Introdução histórica:
As primeiras demonstrações de endocitose em terminais sinápticos foram realizadas
no início dos anos 70 por Heuser e Reese e pelo grupo de Ceccarelli. Nestes estudos, os
terminais sinápticos eram estimulados vigorosamente, de modo a conseguir causar o maior
número possível de fusão das vesículas com o terminal pré-sináptico. O que se observou foi
que, apesar de o número de eventos exocíticos ter sido muito elevado, apenas se deu uma
eliminação parcial do número de vesículas. Esta observação levou a concluir que o número de
vesículas no pool deve ter sido renovado de modo a responder à actividade exocítica. Porém,
apesar de ambos os grupos usarem métodos idênticos e o mesmo tipo de sinapses, foram
obtidas diferenças nos resultados referentes aos tempos, local e identidades moleculares.
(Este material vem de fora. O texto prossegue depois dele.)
-- ==== Sys2Proof/Tests/Slice0.lean ====
section
/-! SUPPORT. The model's own tests: ill-formed commands are refused by `Instr.wf`; for each statement with hypotheses a state and operands
that meet them (`witness_<statement>`, clause by clause, at boundary values where a clause has a range); and worked examples of the spec. -/

namespace Sys2Proof.Tests

open Sys2Proof.Machine

/-! ## States -/

/-- READY, the link UP, the drive empty. -/
def ready : State := { State.reset with frg.condition := .ready, dlp.link := .up, dlp.signal := true }

/-- READY with the library line LISTENING. -/
def listening : State := { ready with lbp.line := .listening }

/-- A blank Cartridge Memory of Level 4. -/
def memory : CmImage := ⟨.data, 4, "ABCDEFGHIJKL", 0, false, [], EodPos.empty, 0, none, [], 0, List.replicate 16 none⟩

def cart : Cartridge := ⟨.data, false, memory⟩

/-- A cartridge negotiated READ/WRITE, custody with the Data Link. -/
def loaded : State := { ready with
  cah.state := .negotiated
  cah.cartridge := some cart
  cah.sensedType := some .data
  cah.image := some memory
  cah.cmReadable := true
  cah.mode := some .readWrite
  cah.negotiated := some .readWrite
  cah.holder := .link
  fmc.directoryValid := true }

/-- A threaded tape at BOT, at rest, with EOD current. -/
def tape : State := { loaded with
  cah.state := .threaded
  cah.stack := stageOrder
  moc.motion := .stopped
  moc.wrap := some 0
  moc.lpos := some 1000000
  wch.eodCurrent := true }

/-- A threaded tape with objects 0 to 9 on wrap 0, the Position at 4. -/
def written : State := { tape with
  fmc.position := 4
  fmc.directory := [⟨0, 0, 1, 0, 0, false⟩]
  fmc.eod := ⟨0, 1010824, some 1, 10, false⟩ }

/-! ## Ill-formed commands -/

theorem test_wf_jumpers : Instr.wf (.powerOn ⟨16, false, false, false⟩) = false ∧ Instr.wf (.resetLine ⟨16, false, false, false⟩) = false
    ∧ Instr.wf (.powerOn ⟨15, true, true, true⟩) = true := by decide

theorem test_wf_stages : Instr.wf (.bufferMemoryTestDone true 5) = false ∧ Instr.wf (.bufferMemoryTestDone true 4) = true := by decide

theorem test_wf_data_out : Instr.wf (.dataOut 1 []) = false ∧ Instr.wf (.dataOut 1 [0#8]) = true := by decide

theorem test_wf_data_out_long : Instr.wf (.dataOut 1 (List.replicate 65537 0#8)) = false := by
  unfold Instr.wf payloadOk
  dsimp only
  rw [List.length_replicate]
  decide

theorem test_wf_credit : Instr.wf (.receiveCredit 0#16) = false ∧ Instr.wf (.receiveCredit 1025#16) = false
    ∧ Instr.wf (.receiveCredit 1024#16) = true := by decide

theorem test_wf_attribute : Instr.wf (.readAttribute 1 (.user 16)) = false ∧ Instr.wf (.writeAttribute 1 (.user 16) none) = false
    ∧ Instr.wf (.writeAttribute 1 (.user 15) (some [])) = false
    ∧ Instr.wf (.writeAttribute 1 (.user 15) (some (List.replicate 65 0#8))) = false
    ∧ Instr.wf (.writeAttribute 1 (.user 15) (some (List.replicate 64 0#8))) = true := by decide

theorem test_wf_cartridge : Instr.wf (.cartridgeInserted cart) = true
    ∧ Instr.wf (.cartridgeInserted { cart with memory := { memory with level := 0 } }) = false
    ∧ Instr.wf (.cartridgeInserted { cart with memory := { memory with level := 16 } }) = false
    ∧ Instr.wf (.cartridgeInserted { cart with memory := { memory with serial := "ABC" } }) = false
    ∧ Instr.wf (.cartridgeInserted { cart with memory := { memory with loadCount := 16777216 } }) = false
    ∧ Instr.wf (.cartridgeInserted { cart with memory := { memory with history := List.replicate 5 ⟨"", 0, 0, 0, 0⟩ } }) = false
    ∧ Instr.wf (.cartridgeInserted { cart with memory := { memory with remainingUses := 51 } }) = false
    ∧ Instr.wf (.cartridgeInserted { cart with memory := { memory with directory := List.replicate 97 ⟨0, 0, 0, 0, 0, false⟩ } }) = false
    ∧ Instr.wf (.cartridgeInserted { cart with memory := { memory with directory := [⟨96, 0, 0, 0, 0, false⟩] } }) = false
    ∧ Instr.wf (.cartridgeInserted { cart with memory := { memory with eod := ⟨0, 98000001, none, 0, false⟩ } }) = false
    ∧ Instr.wf (.cartridgeInserted { cart with memory := { memory with user := [] } }) = false
    ∧ Instr.wf (.cartridgeInserted { cart with memory := { memory with user := List.replicate 16 (some []) } }) = false := by decide

theorem test_wf_mark : Instr.wf (.servoMark 96 0) = false ∧ Instr.wf (.servoMark 95 98000001) = false
    ∧ Instr.wf (.servoMark 95 98000000) = true := by decide

theorem test_wf_lpos : Instr.wf (.rampDone 98000001) = false ∧ Instr.wf (.backhitchDone 98000001) = false
    ∧ Instr.wf (.seekDone 98000001) = false ∧ Instr.wf (.turnaroundDone 98000001) = false
    ∧ Instr.wf (.readFramePassed 98000001 .blank) = false ∧ Instr.wf (.headerScanFrame 98000001 .blank) = false
    ∧ Instr.wf (.rebuildFrame 98000001 .blank) = false ∧ Instr.wf (.seekDone 98000000) = true := by decide

theorem test_wf_frames : Instr.wf (.verifyFramePassed (.readable (.abandon 32 0))) = false
    ∧ Instr.wf (.headerScanFrame 0 (.readable (.header 0 ⟨0, 0, 8193, []⟩))) = false
    ∧ Instr.wf (.headerScanFrame 0 (.readable (.header 32 ⟨0, 0, 1, []⟩))) = false
    ∧ Instr.wf (.rebuildFrame 0 (.readable (.eod 32 none 0))) = false
    ∧ Instr.wf (.rebuildFrame 0 (.readable (.eod 31 none 0))) = true := by decide

/-- A payload frame read at a place, with `n` bytes. -/
def payloadMet (tag index n : Nat) : Instr := .readFramePassed 0 (.readable (.payload tag 0 index (List.replicate n (.raw 0))))

/-- A payload frame has an index 1 to 32, a tag 0 to 31 and 32,768 bytes. -/
theorem test_wf_payload : Instr.wf (payloadMet 0 0 32768) = false ∧ Instr.wf (payloadMet 0 33 32768) = false
    ∧ Instr.wf (payloadMet 32 1 32768) = false ∧ Instr.wf (payloadMet 0 1 32767) = false ∧ Instr.wf (payloadMet 0 1 32769) = false
    ∧ Instr.wf (payloadMet 31 32 32768) = true := by
  unfold payloadMet Instr.wf Found.ok TapeFrame.ok
  dsimp only
  simp only [List.length_replicate]
  decide

/-- No row of the table gives bits, so no word is a command and nothing is put in the queue. -/
theorem test_no_word : decodeTableWord 16 0 = none ∧ (State.reset.withFetchWord 16 0).pending = [] := ⟨rfl, rfl⟩

/-! ## Worked examples of the spec -/

/-- The first record of "two records in one data set": A B C D four times and E F G H. -/
def firstRecord : List Byte := [65, 66, 67, 68, 65, 66, 67, 68, 65, 66, 67, 68, 65, 66, 67, 68, 69, 70, 71, 72]

/-- R26, R29: 20 bytes cost 13, as a run of 4, a Match of 12 at offset 4 and a run of 4. -/
theorem test_first_record : (tokenFill 1048576 [] firstRecord).tokens = [.run [65, 66, 67, 68], .copy 12 4, .run [69, 70, 71, 72]]
    ∧ (tokenFill 1048576 [] firstRecord).cost = 13 ∧ (tokenFill 1048576 [] firstRecord).covered = 20 := by decide

/-- R26: the second record is a Match of 4 at offset 4 and a Match of 6 at offset 12, for a cost of 6. -/
theorem test_second_record : (tokenFill 1048563 firstRecord [69, 70, 71, 72, 65, 66, 67, 68, 69, 70]).tokens = [.copy 4 4, .copy 6 12]
    ∧ (tokenFill 1048563 firstRecord [69, 70, 71, 72, 65, 66, 67, 68, 69, 70]).cost = 6 := by decide

/-- R26: had the second record ended A B C D X, the tie goes to the smallest offset, 12. -/
theorem test_smallest_offset : (tokenFill 1048563 firstRecord [69, 70, 71, 72, 65, 66, 67, 68, 88]).tokens = [.copy 4 4, .copy 4 12, .run [88]] := by
  decide

/-- "A part cut by the payload" (R30): with 7 bytes free the fill covers 6 bytes at a cost of 7, so 7 bytes are STORED. -/
theorem test_cut_part : formPart true true 7 10 [] [80, 81, 82, 83, 84, 85, 86, 87, 88, 89]
    = .part .stored [80, 81, 82, 83, 84, 85, 86] ([80, 81, 82, 83, 84, 85, 86].map .raw) false := by decide

/-- "A part cut by the payload": the rest of 3 bytes costs 4 as a run, so it is STORED. -/
theorem test_cut_rest : formPart true true 1048576 3 [] [87, 88, 89] = .part .stored [87, 88, 89] ([87, 88, 89].map .raw) false := by decide

/-- "Packing objects into data sets" (R4): the object after DSN 0, DSN 1, DSN 2 and DSN 3. -/
theorem test_objects_after :
    objectAfter 0 [.part ⟨700000, 700000, .stored, true, true⟩, .part ⟨348576, 348576, .stored, true, false⟩] = 1
    ∧ objectAfter 1 [.part ⟨151424, 151424, .stored, false, true⟩, .filemark, .part ⟨897152, 897152, .stored, true, false⟩] = 3
    ∧ objectAfter 3 [.part ⟨1048576, 1048576, .stored, false, false⟩] = 3
    ∧ objectAfter 3 [.part ⟨54272, 54272, .stored, false, true⟩, .part ⟨100000, 100000, .stored, true, true⟩] = 5 := by decide

/-- "Packing objects into data sets" (R8): four data sets without a rewrite put the EOD frame at 10,216.48 mm. -/
theorem test_eod_place : ((wrapStart 0).forward (4 * dataSetLen)).lpos = 1021648 := by decide

/-- "From samples to a lower cap" (R152, R153): the indices 54, 67, 125, 117 and 109. -/
theorem test_head_samples : sampleOf 3 = 90 ∧ hciAfter 52 90 = 54 ∧ sampleOf 9 = 272 ∧ hciAfter 54 272 = 67 ∧ hciAfter 67 1000 = 125
    ∧ hciAfter 125 0 = 117 ∧ hciAfter 117 0 = 109 := by decide

/-- "From samples to a lower cap" (R155): 67 gives ADVISORY, 125 REQUIRED with cap 4, and 540,000 s ADVISORY with cap 6. -/
theorem test_head_levels : levelOf 67 312400 = .advisory ∧ levelOf 125 312400 = .required ∧ levelCap .required = 4
    ∧ levelOf 10 539999 = .normal ∧ levelOf 10 540000 = .advisory ∧ levelCap .advisory = 6 := by decide

/-- "A cap fall at speed 6" (R122): the target becomes 4 at once, and the Pending Target 5 becomes absent. -/
theorem test_cap_fall : (setConditionCap 4 { tape with sgv.target := 6, sgv.pendingTarget := some 5, sgv.pendingCount := 1 }).sgv
    = { tape.sgv with target := 4, pendingTarget := none, pendingCount := 0 } := by decide

/-! ## Witnesses: steps, reset, the store -/

theorem witness_StepRunsFrontCommand : ({ ready with pending := [.poll, .flush 1] } : State).pending = .poll :: [.flush 1] := rfl

/-- A recovery that runs to BOT. -/
def runsToBot : State := { tape with
  moc.motion := .streaming, moc.step := 1, moc.towardHigh := false, moc.operation := some ⟨.recoveryRewind, some botPlace, [.slowRun], false⟩ }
Enquanto o grupo de Heuser e Reese defendia que a endocitose ocorria a partir de
vesículas revestidas, de modo relativamente lento e com ocorrência distante dos locais activos
das sinapses, o grupo de Ceccarelli defendia que não era necessária a formação de vesículas
revestidas, sendo o processo relativamente rápido e ocorrendo nas zonas activas.
No final dos anos 70 e 80, a investigação por parte de ambos os grupos incidiu nos
tempos envolvidos no processo, tendo sido também realizada em paralelo alguma
investigação sobre o local de acção no neurónio. Nos anos 80, outros grupos começaram
também a desenvolver estudos nesta área, tendo sido nos anos 90 que houve uma maior
incidência em estudos sobre a importância relativa de cada tipo de endocitose e as condições
que os favorecem, os mediadores proteicos requeridos para cada um dos modelos e os passos
do processo endocítico em que estão envolvidos. (Morgan J. R. et al., 2002).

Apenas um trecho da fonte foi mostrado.